Banks and creditors ill served by the Bankruptcy code
Three years, several amendments later, it is clear that the functioning of the Insolvency and Bankruptcy Code (IBC), 2016 and the National Company Law Tribunal (NCLT) has been less than satisfactory
What if a company fails and becomes bankrupt? What if a borrower fails to pay back the bank? What if a home buyer fails to get either the promised home or her hard earned money? A single, unified bankruptcy code, it was felt in 2016, would make recovery faster and companies liquidated as early as possible.
But three years later, hopes have been belied. Three years, several amendments and informal, often conflicting, messages and advice from the government later, it is clear that the functioning of the Insolvency and Bankruptcy Code (IBC), 2016 and the National Company Law Tribunal (NCLT) has been less than satisfactory.

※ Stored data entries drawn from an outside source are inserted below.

-- ==== Sys2Proof/Machine/Dispatch.lean ====
section
/-! DEFINITION. One arm for each command: the meaning of every row of spec/opcode_table.json. -/

namespace Sys2Proof.Machine

def exec (i : Instr) (s : State) : Host.Outcome State Fault Refusal :=
  match i with
  | .powerOnReset resetn rate1 rate0 proved => Sys2Proof.Machine.execPowerOnReset resetn rate1 rate0 proved s
  | .resetnAsserted => Sys2Proof.Machine.execResetnAsserted s
  | .resetRelease rate1 rate0 => Sys2Proof.Machine.execResetRelease rate1 rate0 s
  | .frameClosed link => Sys2Proof.Machine.execFrameClosed link s
  | .frameAbandoned link => Sys2Proof.Machine.execFrameAbandoned link s
  | .lineBreak link => Sys2Proof.Machine.execLineBreak link s
  | .presenceTimeout link => Sys2Proof.Machine.execPresenceTimeout link s
  | .frameSendStart link => Sys2Proof.Machine.execFrameSendStart link s
  | .frameSent link => Sys2Proof.Machine.execFrameSent link s
  | .unknownKindRequest link edit => Sys2Proof.Machine.execUnknownKindRequest link edit s
  | .status link edit => Sys2Proof.Machine.execStatus link edit s
  | .fillOrder link edit => Sys2Proof.Machine.execFillOrder link edit s
  | .fillCancel link edit => Sys2Proof.Machine.execFillCancel link edit s
  | .fillResume link edit => Sys2Proof.Machine.execFillResume link edit s
  | .setSlot link edit => Sys2Proof.Machine.execSetSlot link edit s
  | .vatQuery link edit => Sys2Proof.Machine.execVatQuery link edit s
  | .cutStarted link edit => Sys2Proof.Machine.execCutStarted link edit s
  | .cutDone link edit => Sys2Proof.Machine.execCutDone link edit s
  | .cutRefused link edit => Sys2Proof.Machine.execCutRefused link edit s
  | .carriageBlock link edit => Sys2Proof.Machine.execCarriageBlock link edit s
  | .carriageUnblock link edit => Sys2Proof.Machine.execCarriageUnblock link edit s
  | .routinePause link edit => Sys2Proof.Machine.execRoutinePause link edit s
  | .routineResume link edit => Sys2Proof.Machine.execRoutineResume link edit s
  | .dumpStarted link edit => Sys2Proof.Machine.execDumpStarted link edit s
  | .dumpDone link edit => Sys2Proof.Machine.execDumpDone link edit s
  | .dumpRefused link edit => Sys2Proof.Machine.execDumpRefused link edit s
  | .lotClosed link edit => Sys2Proof.Machine.execLotClosed link edit s
  | .mouldsLow link edit => Sys2Proof.Machine.execMouldsLow link edit s
  | .mouldsReady link edit => Sys2Proof.Machine.execMouldsReady link edit s
  | .queryVat link edit => Sys2Proof.Machine.execQueryVat link edit s
  | .queryBank link edit => Sys2Proof.Machine.execQueryBank link edit s
  | .queryCarriage link edit => Sys2Proof.Machine.execQueryCarriage link edit s
  | .queryCutLists link edit => Sys2Proof.Machine.execQueryCutLists link edit s
  | .queryLine link edit => Sys2Proof.Machine.execQueryLine link edit s
  | .queryLotList link edit => Sys2Proof.Machine.execQueryLotList link edit s
  | .queryDumpLists link edit => Sys2Proof.Machine.execQueryDumpLists link edit s
  | .queryEarlyWindow link edit => Sys2Proof.Machine.execQueryEarlyWindow link edit s
  | .get link edit => Sys2Proof.Machine.execGet link edit s
  | .hold link edit => Sys2Proof.Machine.execHold link edit s
  | .release link edit => Sys2Proof.Machine.execRelease link edit s
  | .stepMode link edit => Sys2Proof.Machine.execStepMode link edit s
  | .step link edit => Sys2Proof.Machine.execStep link edit s
  | .dumpEarly link edit => Sys2Proof.Machine.execDumpEarly link edit s
  | .releaseOverset link edit => Sys2Proof.Machine.execReleaseOverset link edit s
  | .discard link edit => Sys2Proof.Machine.execDiscard link edit s
  | .abandonLot link edit => Sys2Proof.Machine.execAbandonLot link edit s
  | .freeze link edit => Sys2Proof.Machine.execFreeze link edit s
  | .clearBank link edit => Sys2Proof.Machine.execClearBank link edit s
  | .clearCarriage link edit => Sys2Proof.Machine.execClearCarriage link edit s
  | .clearLine link edit => Sys2Proof.Machine.execClearLine link edit s
  | .set link edit => Sys2Proof.Machine.execSet link edit s
  | .mapSlot link edit => Sys2Proof.Machine.execMapSlot link edit s
  | .unmapSlot link edit => Sys2Proof.Machine.execUnmapSlot link edit s
  | .service link edit => Sys2Proof.Machine.execService link edit s
  | .declare link edit => Sys2Proof.Machine.execDeclare link edit s
  | .restart link edit => Sys2Proof.Machine.execRestart link edit s
  | .cutOpenReached vat => Sys2Proof.Machine.execCutOpenReached vat s
  | .urgencyMoment vat => Sys2Proof.Machine.execUrgencyMoment vat s
  | .cutCloseReached vat => Sys2Proof.Machine.execCutCloseReached vat s
  | .healMinReached vat => Sys2Proof.Machine.execHealMinReached vat s
  | .healMaxReached vat => Sys2Proof.Machine.execHealMaxReached vat s
  | .provedRise bank => Sys2Proof.Machine.execProvedRise bank s
  | .provedFall bank => Sys2Proof.Machine.execProvedFall bank s
  | .flowPulse bank => Sys2Proof.Machine.execFlowPulse bank s
  | .travelTimerExpiry bank => Sys2Proof.Machine.execTravelTimerExpiry bank s
  | .drainTimerExpiry bank => Sys2Proof.Machine.execDrainTimerExpiry bank s
  | .pathOpenLimit bank => Sys2Proof.Machine.execPathOpenLimit bank s
  | .noFlowTimerExpiry bank => Sys2Proof.Machine.execNoFlowTimerExpiry bank s
  | .flushTimerExpiry bank => Sys2Proof.Machine.execFlushTimerExpiry bank s
  | .rinseCounterMatch bank => Sys2Proof.Machine.execRinseCounterMatch bank s
  | .rinseTimerExpiry bank => Sys2Proof.Machine.execRinseTimerExpiry bank s
  | .parkTimerExpiry bank => Sys2Proof.Machine.execParkTimerExpiry bank s
  | .parkDrainEnd bank => Sys2Proof.Machine.execParkDrainEnd bank s
  | .cutStartTimerExpiry carriage => Sys2Proof.Machine.execCutStartTimerExpiry carriage s
  | .sliceTimerExpiry carriage => Sys2Proof.Machine.execSliceTimerExpiry carriage s
  | .dumpStartTimerExpiry => Sys2Proof.Machine.execDumpStartTimerExpiry s
  | .dumpDurationExpiry => Sys2Proof.Machine.execDumpDurationExpiry s
  | .characterReceived link c => Sys2Proof.Machine.execCharacterReceived link c s
  | .lineReturnedToMark link => Sys2Proof.Machine.execLineReturnedToMark link s

end Sys2Proof.Machine
end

In fact, the government this week said that it would be better to settle individual and small disputes involving, say home buyers, outside the IBC and the Tribunal.

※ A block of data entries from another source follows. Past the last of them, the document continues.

-- ==== Sys2Proof/Certificates/Slice0/Obligations.lean ====
section
/-! DEFINITION. The statements for the provers. OBLIGATIONS.json gives each its title and the rules it rests on. -/

open Sys2Proof Sys2Proof.Machine

/-! ### The machine -/

/-- A step with a command at the front of the queue is that command's meaning on the state with the queue's rest (log 1). -/
def Obligations.StepTakesFrontCommand : Prop :=
  ∀ (c : Instr) (rest : List Instr) (s : State), s.pending = c :: rest → step s = exec c { s with pending := rest }

/-- With an empty queue: in reset the part idles; otherwise the clock ticks when nothing else can come about, and does not
tick while anything is due (model's choice, log 2).
One tick adds one to the make clock and to every timer and counter that runs, and changes nothing else (R173, R77,
R151). -/
def Obligations.EmptyQueueTicksWhenNothingIsDue : Prop :=
  (∀ s : State, s.pending = [] →
     (s.inReset = true → step s = .next s) ∧
     (s.inReset = false → s.dueEvents = [] → s.ownEvents = [] → step s = .next s.tick) ∧
     (s.inReset = false → s.dueEvents ≠ [] → ∃ i ∈ s.dueEvents ++ s.ownEvents, step s = exec i s.afterChoice)) ∧
  (∀ s : State, s.clock + 1 < Config.clockRange →
     s.tick = { s with clock := s.clock + 1, banks := s.tick.banks, carriages := s.tick.carriages, line := s.tick.line,
                       links := s.tick.links } ∧
     (∀ b : Bank, s.tick.bank b =
       { s.bank b with
         travel := (s.bank b).travel.map Timer.tick, drain := (s.bank b).drain.map Timer.tick,
         pathOpen := (s.bank b).pathOpen.map (· + 1), noFlow := (s.bank b).noFlow.map Timer.tick,
         flush := (s.bank b).flush.map Timer.tick, rinse := (s.bank b).rinse.map Timer.tick,
         park := (s.bank b).park.map (· + 1), parkPulse := (s.bank b).parkPulse.map Timer.tick,
         rinseCount :=
           if s.settings.rinseInterval = 0 ∨ (s.bank b).state = .parked ∨ (s.bank b).state = .faulted
           then (s.bank b).rinseCount else (s.bank b).rinseCount + 1 }) ∧
     (∀ c : Carriage, s.tick.carriage c =
       { s.carriage c with
         start := (s.carriage c).start.map Timer.tick, slice := (s.carriage c).slice.map Timer.tick }) ∧
     s.tick.line = { s.line with start := s.line.start.map Timer.tick, duration := s.line.duration.map Timer.tick } ∧
     ∀ l : Link, s.tick.link l = { s.link l with presence := (s.link l).presence.map (· + 1) })

/-! ### Resets -/

/-- The state right after a reset: what R4, R5, R50, R73, R89, R97, R116, R153, R162 and R171 give,
with PROVED high on every bank, so that the banks stand in the PROVE phase (model's choice, log 6).
Every field of the vat, bank, carriage and line records and of the settings store is given; of the links every field but the
model's own mark of a break that goes on (log 10). Two fields of the records are the model's own, and so are their values
here: of a vat, that no heal-max came first (healMaxFirst, log 37), and of a bank, that no stopped path is remembered
(stoppedPath, log 21). -/
def Obligations.StartUpState : Prop :=
  State.reset.clock = 0 ∧ State.reset.inReset = false ∧ State.reset.restartAccepted = false ∧
  State.reset.frozen = ⟨false, false, false⟩ ∧
  State.reset.settings =
    { classes := Vector.replicate 8 ⟨1800, 2400, 1500, 2700⟩, zoneEnds := #v[6, 12, 18, 24], travelLimit := 8,
      drainInterval := 45, pathOpenLimit := 40, rinseInterval := 120, rinseDuration := 180, flushCount := 8,
      flushDuration := 30, parkDelay := 20, litresPerPulse := 5, noFlowTime := 30, washVolume := 400,
      urgencyMargin := 120, cutStartLimit := 90, cutSliceLimit := 900, strikes := 3, reach := #v[⟨1, 14⟩, ⟨11, 24⟩],
      dumpStartLimit := 60, dumpDurationLimit := 1200, volumeTolerance := 3, presenceTimeout := 10 } ∧
  (∀ v : Vat, State.reset.vat v =
    { service := .inUse, stage := .vacant, slot := slotOf? (v.val + 1), batch := none, recipe := none, snapshot := none,
      target := none, filled := 0, setTime := none, cutOpen := none, cutClose := none, cutDone := none, healMin := none,
      healMax := none, held := false, stepMode := false, stepPending := .nothing, carriage := none, lot := none,
      early := false, waste := false, declared := false, healMaxFirst := false }) ∧
  (∀ n : Slot, State.reset.slotMap[n] = vatOf? (n.val + 1)) ∧
  (∀ b : Bank, State.reset.bank b =
    { state := .start, path := none, current := none, list := [], closeCause := none, closePhase := none,
      travel := some ⟨0, 8⟩, drain := none, pathOpen := none, stoppedPath := none, noFlow := none, faultCause := none,
      startPhase := some .prove, flushesDone := some 0, flush := none, rinse := none, rinseCount := 0,
      rinsePending := false, rinseOverdue := false, park := none, parkDrain := none, parkPulse := none }) ∧
  (∀ c : Carriage, State.reset.carriage c =
    { state := .free, blocked := false, vat := none, tag := none, orderedAt := none, startedAt := none,
      faultCause := none, freeSince := 0, missed := 0, start := none, slice := none }) ∧
  State.reset.tagCounter = 1 ∧ State.reset.tagToIssue = 1 ∧ State.reset.lateTags = [] ∧
  State.reset.routinePause = false ∧ State.reset.urgent = [] ∧ State.reset.openList = [] ∧
  State.reset.line =
    { state := .free, current := none, start := none, duration := none, orderedAt := none, startedAt := none,
      faultCause := none, mouldsLow := false, lotCounter := 1, freeSince := 0 } ∧
  State.reset.lotToIssue = 1 ∧ State.reset.lateList = [] ∧ State.reset.routine = [] ∧ State.reset.lots = [] ∧
  State.reset.window = [] ∧
  (∀ l : Link, (State.reset.link l).assembly = none ∧ (State.reset.link l).buffer = [] ∧
    (State.reset.link l).queue = [] ∧ (State.reset.link l).sending = none ∧ (State.reset.link l).presence = none ∧
    (State.reset.link l).overrun = false ∧ (State.reset.link l).frameError = false ∧
    (State.reset.link l).noticeLoss = false ∧ (State.reset.link l).restarted = true)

Different stakeholders are unhappy for different reasons. The Ruias of the Essar Group are upset, for example, because it was prevented by the IBC from re-acquiring Essar Steel. That is because Section 29A in IBC prevents promoters from re-acquiring their own companies at a discounted rate after mismanaging funds or siphoning them for personal use. But Essar argues that since it had bid ₹54,389 crore, higher than the successful ₹42,202 crore bid by Arcelor Mittal, its higher bid would have benefitted all stakeholders including workers. But a blanket ban on promoters and even third parties related to them from acquiring the companies which couldn’t repay their debt, it says, fails to distinguish between unscrupulous promoters and others who failed to repay debts because of genuine reasons like an economic meltdown or a crash in demand.
A public sector bank, United Bank of India, has publicly criticised the process. It referred 33 cases to NCLT’s Kolkata branch out of which just two cases were admitted.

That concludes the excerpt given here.